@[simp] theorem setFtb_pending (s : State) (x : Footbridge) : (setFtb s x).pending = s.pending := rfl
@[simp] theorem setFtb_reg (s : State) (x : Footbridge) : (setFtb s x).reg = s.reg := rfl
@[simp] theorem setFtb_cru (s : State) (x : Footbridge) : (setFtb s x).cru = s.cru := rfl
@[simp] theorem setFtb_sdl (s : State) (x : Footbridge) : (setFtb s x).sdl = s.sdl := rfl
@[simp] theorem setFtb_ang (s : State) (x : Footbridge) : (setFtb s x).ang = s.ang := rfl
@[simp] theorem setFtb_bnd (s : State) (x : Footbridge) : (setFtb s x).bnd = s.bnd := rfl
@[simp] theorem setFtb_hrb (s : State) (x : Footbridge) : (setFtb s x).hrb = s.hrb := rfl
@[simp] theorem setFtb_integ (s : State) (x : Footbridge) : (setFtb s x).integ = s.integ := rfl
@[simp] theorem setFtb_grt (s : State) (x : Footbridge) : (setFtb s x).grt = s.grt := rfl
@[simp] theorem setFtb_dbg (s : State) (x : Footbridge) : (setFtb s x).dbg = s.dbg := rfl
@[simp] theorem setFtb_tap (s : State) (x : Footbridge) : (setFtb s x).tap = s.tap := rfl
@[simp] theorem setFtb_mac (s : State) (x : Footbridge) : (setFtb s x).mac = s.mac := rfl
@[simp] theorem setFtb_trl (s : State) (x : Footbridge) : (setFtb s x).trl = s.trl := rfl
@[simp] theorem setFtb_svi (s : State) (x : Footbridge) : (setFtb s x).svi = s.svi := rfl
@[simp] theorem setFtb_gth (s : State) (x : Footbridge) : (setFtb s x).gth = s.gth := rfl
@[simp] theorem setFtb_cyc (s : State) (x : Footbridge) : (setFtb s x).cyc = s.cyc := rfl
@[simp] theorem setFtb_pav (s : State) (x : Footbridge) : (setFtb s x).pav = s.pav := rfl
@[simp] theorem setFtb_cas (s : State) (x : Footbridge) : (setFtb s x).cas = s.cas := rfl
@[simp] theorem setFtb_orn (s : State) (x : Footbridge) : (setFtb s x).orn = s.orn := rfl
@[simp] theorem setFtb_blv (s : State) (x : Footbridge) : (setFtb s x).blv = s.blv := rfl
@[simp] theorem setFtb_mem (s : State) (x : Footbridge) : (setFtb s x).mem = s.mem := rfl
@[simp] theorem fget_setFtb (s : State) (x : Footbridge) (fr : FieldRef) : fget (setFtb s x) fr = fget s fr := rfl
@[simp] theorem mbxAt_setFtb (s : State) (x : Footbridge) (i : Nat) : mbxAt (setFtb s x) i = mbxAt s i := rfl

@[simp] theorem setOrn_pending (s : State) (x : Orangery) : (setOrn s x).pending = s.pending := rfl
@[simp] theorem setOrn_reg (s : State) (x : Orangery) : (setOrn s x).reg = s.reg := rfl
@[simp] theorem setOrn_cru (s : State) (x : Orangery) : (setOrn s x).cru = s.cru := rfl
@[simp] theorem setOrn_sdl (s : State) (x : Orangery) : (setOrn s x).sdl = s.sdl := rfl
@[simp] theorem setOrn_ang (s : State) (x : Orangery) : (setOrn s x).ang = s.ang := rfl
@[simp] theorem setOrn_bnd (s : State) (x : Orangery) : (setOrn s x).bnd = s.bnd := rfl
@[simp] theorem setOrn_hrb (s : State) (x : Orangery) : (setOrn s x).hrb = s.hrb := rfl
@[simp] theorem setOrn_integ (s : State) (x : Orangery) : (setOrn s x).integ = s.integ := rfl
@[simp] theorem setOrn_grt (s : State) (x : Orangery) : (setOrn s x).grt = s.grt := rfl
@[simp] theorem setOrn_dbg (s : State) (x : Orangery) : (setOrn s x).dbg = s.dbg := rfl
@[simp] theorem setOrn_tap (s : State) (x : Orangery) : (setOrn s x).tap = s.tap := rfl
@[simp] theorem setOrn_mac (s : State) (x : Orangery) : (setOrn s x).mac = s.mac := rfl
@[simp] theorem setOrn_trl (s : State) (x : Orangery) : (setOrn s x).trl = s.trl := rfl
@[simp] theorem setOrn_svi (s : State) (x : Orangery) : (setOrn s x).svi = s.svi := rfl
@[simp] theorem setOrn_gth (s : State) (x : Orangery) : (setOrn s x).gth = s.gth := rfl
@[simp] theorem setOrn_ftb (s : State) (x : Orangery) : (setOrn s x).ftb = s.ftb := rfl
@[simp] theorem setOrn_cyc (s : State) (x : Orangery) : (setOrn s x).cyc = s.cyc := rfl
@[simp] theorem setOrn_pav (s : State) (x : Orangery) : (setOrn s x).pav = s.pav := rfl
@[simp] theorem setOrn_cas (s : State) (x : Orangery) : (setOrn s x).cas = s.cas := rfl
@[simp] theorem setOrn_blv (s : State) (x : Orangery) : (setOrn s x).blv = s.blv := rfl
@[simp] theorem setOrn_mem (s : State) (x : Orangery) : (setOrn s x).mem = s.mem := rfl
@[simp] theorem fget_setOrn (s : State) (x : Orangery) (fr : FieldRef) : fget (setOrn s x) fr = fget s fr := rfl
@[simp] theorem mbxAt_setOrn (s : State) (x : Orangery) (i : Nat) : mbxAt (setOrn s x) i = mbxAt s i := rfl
--
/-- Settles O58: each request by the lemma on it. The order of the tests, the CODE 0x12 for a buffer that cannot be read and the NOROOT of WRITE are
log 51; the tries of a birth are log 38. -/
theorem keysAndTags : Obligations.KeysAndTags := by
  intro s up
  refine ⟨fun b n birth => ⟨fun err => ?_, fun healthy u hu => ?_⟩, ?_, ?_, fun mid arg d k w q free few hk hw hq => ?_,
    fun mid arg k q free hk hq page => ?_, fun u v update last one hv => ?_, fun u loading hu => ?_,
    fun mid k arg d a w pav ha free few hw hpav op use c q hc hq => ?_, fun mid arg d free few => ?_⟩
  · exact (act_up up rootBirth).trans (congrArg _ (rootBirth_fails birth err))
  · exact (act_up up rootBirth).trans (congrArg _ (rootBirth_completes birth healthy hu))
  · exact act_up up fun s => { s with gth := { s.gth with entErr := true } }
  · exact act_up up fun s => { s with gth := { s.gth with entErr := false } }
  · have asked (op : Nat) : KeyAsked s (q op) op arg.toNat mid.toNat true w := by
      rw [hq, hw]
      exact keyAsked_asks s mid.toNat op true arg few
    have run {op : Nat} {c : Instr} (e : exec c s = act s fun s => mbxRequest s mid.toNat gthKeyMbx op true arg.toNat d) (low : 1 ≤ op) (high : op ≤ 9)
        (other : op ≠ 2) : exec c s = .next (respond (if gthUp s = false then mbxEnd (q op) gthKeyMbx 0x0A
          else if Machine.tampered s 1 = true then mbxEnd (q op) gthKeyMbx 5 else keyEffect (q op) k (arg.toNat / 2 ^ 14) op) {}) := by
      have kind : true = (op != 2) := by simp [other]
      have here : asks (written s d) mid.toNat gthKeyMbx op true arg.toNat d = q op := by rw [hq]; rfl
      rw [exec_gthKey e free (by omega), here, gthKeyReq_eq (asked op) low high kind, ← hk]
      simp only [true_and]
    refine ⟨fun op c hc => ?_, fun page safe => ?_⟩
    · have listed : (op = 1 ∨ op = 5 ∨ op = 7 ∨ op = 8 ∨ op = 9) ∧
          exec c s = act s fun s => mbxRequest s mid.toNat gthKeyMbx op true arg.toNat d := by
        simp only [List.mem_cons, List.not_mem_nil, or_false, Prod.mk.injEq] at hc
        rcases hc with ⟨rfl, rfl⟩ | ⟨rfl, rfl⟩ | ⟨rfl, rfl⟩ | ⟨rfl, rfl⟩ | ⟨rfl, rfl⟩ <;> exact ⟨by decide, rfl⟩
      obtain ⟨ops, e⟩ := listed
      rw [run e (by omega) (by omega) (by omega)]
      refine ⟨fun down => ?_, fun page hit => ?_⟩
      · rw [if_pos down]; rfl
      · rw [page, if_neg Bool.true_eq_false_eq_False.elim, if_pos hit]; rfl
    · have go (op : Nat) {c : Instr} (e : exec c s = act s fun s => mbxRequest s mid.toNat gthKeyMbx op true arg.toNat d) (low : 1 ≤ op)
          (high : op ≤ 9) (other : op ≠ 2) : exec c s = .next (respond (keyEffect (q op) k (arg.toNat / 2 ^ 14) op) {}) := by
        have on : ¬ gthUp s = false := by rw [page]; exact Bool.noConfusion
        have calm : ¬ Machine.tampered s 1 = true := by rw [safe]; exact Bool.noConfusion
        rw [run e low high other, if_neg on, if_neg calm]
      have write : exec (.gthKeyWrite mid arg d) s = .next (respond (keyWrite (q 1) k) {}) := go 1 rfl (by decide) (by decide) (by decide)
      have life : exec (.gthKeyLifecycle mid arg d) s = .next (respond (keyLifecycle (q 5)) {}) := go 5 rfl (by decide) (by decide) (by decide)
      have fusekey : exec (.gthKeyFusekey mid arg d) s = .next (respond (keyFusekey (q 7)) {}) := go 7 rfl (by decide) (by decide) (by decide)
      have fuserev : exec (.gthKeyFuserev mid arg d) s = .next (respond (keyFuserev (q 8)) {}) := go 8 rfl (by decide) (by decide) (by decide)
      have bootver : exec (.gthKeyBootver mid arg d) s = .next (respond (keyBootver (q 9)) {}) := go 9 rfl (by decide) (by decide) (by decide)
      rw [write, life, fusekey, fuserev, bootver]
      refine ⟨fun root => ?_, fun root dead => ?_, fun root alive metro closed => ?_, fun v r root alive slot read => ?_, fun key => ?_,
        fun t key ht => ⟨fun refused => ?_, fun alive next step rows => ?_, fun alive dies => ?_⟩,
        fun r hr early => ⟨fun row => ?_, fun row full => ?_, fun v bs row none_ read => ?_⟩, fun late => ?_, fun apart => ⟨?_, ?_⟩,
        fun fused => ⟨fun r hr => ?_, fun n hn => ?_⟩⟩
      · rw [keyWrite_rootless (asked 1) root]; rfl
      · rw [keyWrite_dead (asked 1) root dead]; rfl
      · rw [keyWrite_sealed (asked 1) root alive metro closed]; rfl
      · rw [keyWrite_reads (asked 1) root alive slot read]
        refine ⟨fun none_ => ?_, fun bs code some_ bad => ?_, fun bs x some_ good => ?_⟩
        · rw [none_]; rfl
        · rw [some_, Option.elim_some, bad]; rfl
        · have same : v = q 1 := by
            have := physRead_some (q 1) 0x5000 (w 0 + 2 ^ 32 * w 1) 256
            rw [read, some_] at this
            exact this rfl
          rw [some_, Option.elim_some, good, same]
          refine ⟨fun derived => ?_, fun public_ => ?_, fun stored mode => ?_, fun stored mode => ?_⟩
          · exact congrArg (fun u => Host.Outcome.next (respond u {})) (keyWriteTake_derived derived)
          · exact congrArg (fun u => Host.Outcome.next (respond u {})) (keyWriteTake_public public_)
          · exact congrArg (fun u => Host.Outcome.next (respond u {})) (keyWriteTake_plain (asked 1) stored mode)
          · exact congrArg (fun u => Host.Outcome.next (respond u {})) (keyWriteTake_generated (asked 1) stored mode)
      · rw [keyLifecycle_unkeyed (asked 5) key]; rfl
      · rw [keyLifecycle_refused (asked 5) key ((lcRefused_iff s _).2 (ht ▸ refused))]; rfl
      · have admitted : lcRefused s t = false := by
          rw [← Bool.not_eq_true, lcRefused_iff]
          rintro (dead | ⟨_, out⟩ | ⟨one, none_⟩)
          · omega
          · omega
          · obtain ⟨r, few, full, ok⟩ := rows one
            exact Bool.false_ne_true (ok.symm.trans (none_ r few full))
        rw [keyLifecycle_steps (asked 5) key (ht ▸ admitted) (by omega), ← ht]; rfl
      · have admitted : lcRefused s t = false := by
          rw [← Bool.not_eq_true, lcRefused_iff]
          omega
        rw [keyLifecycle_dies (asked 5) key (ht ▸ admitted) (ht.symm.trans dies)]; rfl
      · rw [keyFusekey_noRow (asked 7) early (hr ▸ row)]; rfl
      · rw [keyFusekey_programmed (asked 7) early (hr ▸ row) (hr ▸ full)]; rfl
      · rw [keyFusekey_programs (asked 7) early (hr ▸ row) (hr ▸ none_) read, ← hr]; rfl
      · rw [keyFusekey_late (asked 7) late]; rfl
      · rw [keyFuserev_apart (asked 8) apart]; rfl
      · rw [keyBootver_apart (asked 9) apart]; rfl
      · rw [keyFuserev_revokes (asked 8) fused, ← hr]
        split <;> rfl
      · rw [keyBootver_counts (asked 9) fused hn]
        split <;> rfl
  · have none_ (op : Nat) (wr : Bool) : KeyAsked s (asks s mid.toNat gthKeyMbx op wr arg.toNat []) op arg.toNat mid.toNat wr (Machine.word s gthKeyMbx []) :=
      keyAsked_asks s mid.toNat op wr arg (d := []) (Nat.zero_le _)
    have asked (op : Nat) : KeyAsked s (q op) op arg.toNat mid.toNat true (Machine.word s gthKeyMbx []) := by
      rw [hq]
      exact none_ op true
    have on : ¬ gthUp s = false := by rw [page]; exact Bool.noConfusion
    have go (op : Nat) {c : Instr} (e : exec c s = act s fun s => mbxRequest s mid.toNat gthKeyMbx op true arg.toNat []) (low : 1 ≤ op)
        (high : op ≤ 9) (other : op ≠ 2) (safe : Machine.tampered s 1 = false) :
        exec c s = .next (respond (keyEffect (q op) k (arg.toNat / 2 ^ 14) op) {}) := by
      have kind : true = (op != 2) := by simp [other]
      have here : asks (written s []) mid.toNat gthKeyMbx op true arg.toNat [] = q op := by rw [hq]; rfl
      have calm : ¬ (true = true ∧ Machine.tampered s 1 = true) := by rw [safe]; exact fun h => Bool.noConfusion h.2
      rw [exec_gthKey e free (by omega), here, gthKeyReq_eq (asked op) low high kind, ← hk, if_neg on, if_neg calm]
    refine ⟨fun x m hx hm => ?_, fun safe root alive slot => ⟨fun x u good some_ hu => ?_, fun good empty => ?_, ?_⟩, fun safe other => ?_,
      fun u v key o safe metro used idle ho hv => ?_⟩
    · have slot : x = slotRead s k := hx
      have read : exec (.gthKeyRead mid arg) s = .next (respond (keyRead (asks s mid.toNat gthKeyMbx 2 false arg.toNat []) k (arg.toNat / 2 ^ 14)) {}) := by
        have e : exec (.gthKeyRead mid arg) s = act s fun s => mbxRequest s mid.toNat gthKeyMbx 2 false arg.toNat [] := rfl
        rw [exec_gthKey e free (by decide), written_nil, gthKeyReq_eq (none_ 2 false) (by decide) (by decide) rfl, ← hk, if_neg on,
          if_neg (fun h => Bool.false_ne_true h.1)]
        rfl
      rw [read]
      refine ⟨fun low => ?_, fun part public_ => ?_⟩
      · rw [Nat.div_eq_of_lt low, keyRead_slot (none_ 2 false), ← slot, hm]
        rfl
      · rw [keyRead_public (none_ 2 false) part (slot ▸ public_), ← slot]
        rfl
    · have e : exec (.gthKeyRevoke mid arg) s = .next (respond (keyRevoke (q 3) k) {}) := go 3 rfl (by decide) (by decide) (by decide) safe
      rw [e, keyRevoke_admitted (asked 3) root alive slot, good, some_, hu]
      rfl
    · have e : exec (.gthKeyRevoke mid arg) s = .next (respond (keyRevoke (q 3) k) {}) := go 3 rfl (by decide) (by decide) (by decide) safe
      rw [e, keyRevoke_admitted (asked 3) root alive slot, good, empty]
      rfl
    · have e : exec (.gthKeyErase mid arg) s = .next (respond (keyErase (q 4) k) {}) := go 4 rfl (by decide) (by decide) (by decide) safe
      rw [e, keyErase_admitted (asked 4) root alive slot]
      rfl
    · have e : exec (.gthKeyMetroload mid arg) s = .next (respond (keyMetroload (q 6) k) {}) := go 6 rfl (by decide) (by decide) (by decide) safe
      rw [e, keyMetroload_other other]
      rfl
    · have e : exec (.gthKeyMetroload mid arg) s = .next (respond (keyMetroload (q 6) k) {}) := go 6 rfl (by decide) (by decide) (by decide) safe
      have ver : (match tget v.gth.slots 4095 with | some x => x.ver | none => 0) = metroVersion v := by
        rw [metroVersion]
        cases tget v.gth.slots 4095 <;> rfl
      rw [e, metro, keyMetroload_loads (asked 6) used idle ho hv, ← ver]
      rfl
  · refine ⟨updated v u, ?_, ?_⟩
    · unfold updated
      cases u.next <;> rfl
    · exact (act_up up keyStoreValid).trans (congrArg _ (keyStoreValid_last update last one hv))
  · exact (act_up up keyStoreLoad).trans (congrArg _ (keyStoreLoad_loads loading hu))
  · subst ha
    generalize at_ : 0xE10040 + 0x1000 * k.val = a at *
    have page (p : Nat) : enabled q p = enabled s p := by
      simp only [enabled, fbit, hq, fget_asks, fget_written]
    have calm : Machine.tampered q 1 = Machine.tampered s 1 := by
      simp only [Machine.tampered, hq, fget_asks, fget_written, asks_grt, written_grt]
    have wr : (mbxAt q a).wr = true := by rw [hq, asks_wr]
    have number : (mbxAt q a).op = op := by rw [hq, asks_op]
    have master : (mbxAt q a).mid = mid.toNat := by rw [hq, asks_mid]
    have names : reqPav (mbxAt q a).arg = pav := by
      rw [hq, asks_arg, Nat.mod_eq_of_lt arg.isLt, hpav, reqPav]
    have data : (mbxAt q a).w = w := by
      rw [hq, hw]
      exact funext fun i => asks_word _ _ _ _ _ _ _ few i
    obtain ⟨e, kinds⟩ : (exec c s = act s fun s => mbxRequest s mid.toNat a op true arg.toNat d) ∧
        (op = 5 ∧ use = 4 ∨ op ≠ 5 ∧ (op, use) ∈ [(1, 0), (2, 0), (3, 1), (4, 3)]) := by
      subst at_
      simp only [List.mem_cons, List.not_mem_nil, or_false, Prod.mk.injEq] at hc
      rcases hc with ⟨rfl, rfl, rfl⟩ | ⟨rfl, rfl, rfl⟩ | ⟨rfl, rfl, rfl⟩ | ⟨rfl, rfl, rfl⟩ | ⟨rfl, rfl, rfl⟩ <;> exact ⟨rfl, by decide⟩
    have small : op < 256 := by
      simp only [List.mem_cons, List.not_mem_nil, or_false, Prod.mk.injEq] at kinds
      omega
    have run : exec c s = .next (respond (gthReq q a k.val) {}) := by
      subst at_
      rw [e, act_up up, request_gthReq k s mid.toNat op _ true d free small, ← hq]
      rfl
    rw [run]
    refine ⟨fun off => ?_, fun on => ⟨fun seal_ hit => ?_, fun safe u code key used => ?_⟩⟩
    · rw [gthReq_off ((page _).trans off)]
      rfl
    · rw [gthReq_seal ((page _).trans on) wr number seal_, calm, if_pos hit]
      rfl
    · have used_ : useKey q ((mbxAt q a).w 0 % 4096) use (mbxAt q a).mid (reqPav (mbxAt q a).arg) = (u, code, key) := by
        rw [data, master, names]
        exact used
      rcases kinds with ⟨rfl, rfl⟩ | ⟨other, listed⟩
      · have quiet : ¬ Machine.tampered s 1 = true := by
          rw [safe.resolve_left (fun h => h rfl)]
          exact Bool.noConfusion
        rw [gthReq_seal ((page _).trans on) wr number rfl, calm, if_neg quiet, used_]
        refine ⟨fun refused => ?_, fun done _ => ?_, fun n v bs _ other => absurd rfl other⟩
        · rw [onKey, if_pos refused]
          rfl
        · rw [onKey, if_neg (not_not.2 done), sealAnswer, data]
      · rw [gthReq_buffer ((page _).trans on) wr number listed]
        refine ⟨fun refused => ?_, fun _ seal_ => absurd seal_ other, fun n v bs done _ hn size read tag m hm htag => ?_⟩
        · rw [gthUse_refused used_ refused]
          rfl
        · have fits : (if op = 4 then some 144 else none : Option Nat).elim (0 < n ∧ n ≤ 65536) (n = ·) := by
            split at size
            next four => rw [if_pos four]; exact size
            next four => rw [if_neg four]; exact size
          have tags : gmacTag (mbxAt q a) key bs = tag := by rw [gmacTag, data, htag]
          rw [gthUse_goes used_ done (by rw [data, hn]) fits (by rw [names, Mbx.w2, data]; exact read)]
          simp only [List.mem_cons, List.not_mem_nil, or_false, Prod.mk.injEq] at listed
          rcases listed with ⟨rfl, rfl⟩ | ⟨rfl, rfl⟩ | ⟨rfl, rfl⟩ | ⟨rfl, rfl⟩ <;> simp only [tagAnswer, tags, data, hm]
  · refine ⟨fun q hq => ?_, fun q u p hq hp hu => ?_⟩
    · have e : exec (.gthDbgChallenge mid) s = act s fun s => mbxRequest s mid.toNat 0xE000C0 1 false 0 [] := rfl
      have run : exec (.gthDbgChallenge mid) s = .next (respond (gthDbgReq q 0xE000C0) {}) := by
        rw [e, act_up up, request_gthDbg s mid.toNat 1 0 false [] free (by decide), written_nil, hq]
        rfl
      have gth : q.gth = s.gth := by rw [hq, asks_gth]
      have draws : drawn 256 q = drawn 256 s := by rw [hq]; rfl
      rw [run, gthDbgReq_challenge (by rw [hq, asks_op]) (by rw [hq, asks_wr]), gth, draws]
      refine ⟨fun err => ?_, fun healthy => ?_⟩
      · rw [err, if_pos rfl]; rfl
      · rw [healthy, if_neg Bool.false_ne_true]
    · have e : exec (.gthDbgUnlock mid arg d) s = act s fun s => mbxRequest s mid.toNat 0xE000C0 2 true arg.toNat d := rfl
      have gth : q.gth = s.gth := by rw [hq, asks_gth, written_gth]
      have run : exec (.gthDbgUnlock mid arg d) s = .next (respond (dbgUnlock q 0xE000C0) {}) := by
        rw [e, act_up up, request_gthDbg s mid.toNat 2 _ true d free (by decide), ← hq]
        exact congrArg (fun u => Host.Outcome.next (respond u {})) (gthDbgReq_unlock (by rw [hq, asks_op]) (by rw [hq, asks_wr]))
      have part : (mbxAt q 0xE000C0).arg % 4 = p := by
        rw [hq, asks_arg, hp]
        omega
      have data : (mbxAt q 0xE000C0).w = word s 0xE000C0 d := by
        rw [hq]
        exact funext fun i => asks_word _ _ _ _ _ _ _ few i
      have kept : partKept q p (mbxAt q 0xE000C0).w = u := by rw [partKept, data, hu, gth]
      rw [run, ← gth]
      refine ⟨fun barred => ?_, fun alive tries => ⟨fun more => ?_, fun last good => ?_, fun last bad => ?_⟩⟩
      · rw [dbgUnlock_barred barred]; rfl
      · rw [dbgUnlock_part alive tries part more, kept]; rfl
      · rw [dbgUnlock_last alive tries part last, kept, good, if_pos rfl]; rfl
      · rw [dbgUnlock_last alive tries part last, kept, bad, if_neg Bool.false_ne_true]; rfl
...
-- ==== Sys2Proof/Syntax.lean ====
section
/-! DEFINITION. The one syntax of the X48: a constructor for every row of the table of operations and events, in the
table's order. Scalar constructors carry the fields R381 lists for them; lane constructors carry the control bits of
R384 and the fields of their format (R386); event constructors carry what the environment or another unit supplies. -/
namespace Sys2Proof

YOUR ASSIGNMENT: Copy, exactly and only, the lines above that begin with the one containing "generalize at_ : 0xE10040" and finish with the one containing "have number : (mbxAt".

YOUR SOLUTION:
    generalize at_ : 0xE10040 + 0x1000 * k.val = a at *
    have page (p : Nat) : enabled q p = enabled s p := by
      simp only [enabled, fbit, hq, fget_asks, fget_written]
    have calm : Machine.tampered q 1 = Machine.tampered s 1 := by
      simp only [Machine.tampered, hq, fget_asks, fget_written, asks_grt, written_grt]
    have wr : (mbxAt q a).wr = true := by rw [hq, asks_wr]
    have number : (mbxAt q a).op = op := by rw [hq, asks_op]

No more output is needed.